Splittable LZO Compression

Michael Schmitz

unread,

Apr 19, 2012, 4:37:10 PM4/19/12

to scoobi...@googlegroups.com

Hi, I'm trying to use Scoobi to read and write LZO files. Scoobi
always uses TextInputFormat. Newer versions of Hadoop handle the
compression format transparently, but they don't use the LZO index
file for splittability. Thus there is one mapper per file which is a
major loss in parallelization. Is there any way to read *and split*
LZO in Scoobi?

Also, is it possible to output compressed file formats in Scoobi?

Peace. Michael

Ben Lever

unread,

May 6, 2012, 8:45:11 PM5/6/12

to scoobi...@googlegroups.com

Hi Michael,

What do you mean by "newer versions of Hadoop handle the compression format transparently"? Which version are you using?

Cheers,

Ben.

Michael Schmitz

unread,

May 6, 2012, 9:52:54 PM5/6/12

to scoobi...@googlegroups.com

1.0.2--I wasn't aware that earlier versions (0.20.203) would decompress LZO when TextInputFormat was used.

Ben Lever

unread,

May 6, 2012, 10:25:53 PM5/6/12

to scoobi...@googlegroups.com

Gotcha.

One way to do it would be to try and use the newer TextInputFormat in your own DataSource. Take a look at http://nicta.github.com/scoobi/guide/Input%20and%20Output.html#Custom+sources+and+sinks

Cheers,

Ben.

On Monday, May 7, 2012 11:52:54 AM UTC+10, Michael Schmitz wrote:

1.0.2--I wasn't aware that earlier versions (0.20.203) would decompress LZO when TextInputFormat was used.

Michael Schmitz

unread,

May 7, 2012, 11:43:29 AM5/7/12

to scoobi...@googlegroups.com

Ahh--super cool. Sorry I missed this before.

When I have time (yeah right) I'll write one for LzoTextInputFormat and post a gist to this thread.

Peace. Michael

schmmd

unread,

May 12, 2013, 2:22:39 PM5/12/13

to scoobi...@googlegroups.com, mic...@schmitztech.com

Hmmm... I'm running into this issue again after never really resolving it in the first place. It worked to copy TextInput to LzoTextInput and change the inputFormat to LzoTextInputFormat. Cool! It'd be nice if this were easier somehow--maybe I could specify a compression input format with fromTextFile?

Peace.

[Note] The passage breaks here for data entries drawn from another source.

-- ==== Sys2Proof/Laws/State.lean ====
section
/-! SUPPORT. One lemma per field per named update of State (Machine/Flags.lean, Machine/Ops.lean, Machine/Sequencer.lean,
Machine/HostPort.lean), true by rfl, so that no later proof unfolds a record update. -/
namespace Sys2Proof.Machine

/-! `State.driveIrq` -/

@[simp] theorem driveIrq_busy (s : State) : (s.driveIrq).busy = s.busy := rfl
@[simp] theorem driveIrq_done (s : State) : (s.driveIrq).done = s.done := rfl
@[simp] theorem driveIrq_err (s : State) : (s.driveIrq).err = s.err := rfl
@[simp] theorem driveIrq_ovr (s : State) : (s.driveIrq).ovr = s.ovr := rfl
@[simp] theorem driveIrq_errcode (s : State) : (s.driveIrq).errcode = s.errcode := rfl
@[simp] theorem driveIrq_phase (s : State) : (s.driveIrq).phase = s.phase := rfl
@[simp] theorem driveIrq_sub (s : State) : (s.driveIrq).sub = s.sub := rfl
@[simp] theorem driveIrq_op (s : State) : (s.driveIrq).op = s.op := rfl
@[simp] theorem driveIrq_opaLo (s : State) : (s.driveIrq).opaLo = s.opaLo := rfl
@[simp] theorem driveIrq_opaHi (s : State) : (s.driveIrq).opaHi = s.opaHi := rfl
@[simp] theorem driveIrq_resLo (s : State) : (s.driveIrq).resLo = s.resLo := rfl
@[simp] theorem driveIrq_resHi (s : State) : (s.driveIrq).resHi = s.resHi := rfl
@[simp] theorem driveIrq_maxpoll (s : State) : (s.driveIrq).maxpoll = s.maxpoll := rfl
@[simp] theorem driveIrq_ie (s : State) : (s.driveIrq).ie = s.ie := rfl
@[simp] theorem driveIrq_csw (s : State) : (s.driveIrq).csw = s.csw := rfl
@[simp] theorem driveIrq_keys (s : State) : (s.driveIrq).keys = s.keys := rfl
@[simp] theorem driveIrq_loopcnt (s : State) : (s.driveIrq).loopcnt = s.loopcnt := rfl
@[simp] theorem driveIrq_blk (s : State) : (s.driveIrq).blk = s.blk := rfl
@[simp] theorem driveIrq_latMaxpoll (s : State) : (s.driveIrq).latMaxpoll = s.latMaxpoll := rfl
@[simp] theorem driveIrq_latKeys (s : State) : (s.driveIrq).latKeys = s.latKeys := rfl
@[simp] theorem driveIrq_reqOut (s : State) : (s.driveIrq).reqOut = s.reqOut := rfl
@[simp] theorem driveIrq_abortPending (s : State) : (s.driveIrq).abortPending = s.abortPending := rfl
@[simp] theorem driveIrq_rspVal (s : State) : (s.driveIrq).rspVal = s.rspVal := rfl
@[simp] theorem driveIrq_irq (s : State) : (s.driveIrq).irq = (s.done && s.ie) := rfl
@[simp] theorem driveIrq_schedule (s : State) : (s.driveIrq).schedule = s.schedule := rfl
@[simp] theorem driveIrq_requests (s : State) : (s.driveIrq).requests = s.requests := rfl
@[simp] theorem driveIrq_answers (s : State) : (s.driveIrq).answers = s.answers := rfl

Michael

Ben Lever

unread,

May 12, 2013, 8:35:00 PM5/12/13

to scoobi...@googlegroups.com, mic...@schmitztech.com

Hi Michael,

I know in 0.6 Eric Torreborre did a bunch of work around supporting compression. Eric - can you point Michael to the relevant APIs to see if that now solves his problems?

Cheers,

Ben.

Eric Torreborre

unread,

May 12, 2013, 8:56:36 PM5/12/13

to scoobi...@googlegroups.com, mic...@schmitztech.com

Hi Michael,

In Scoobi 0.7.0-SNAPSHOT you can output compressed formats with the following syntax:

DList(1, 2, 3).toTextFile("path").compressWith(new Lz4Codec)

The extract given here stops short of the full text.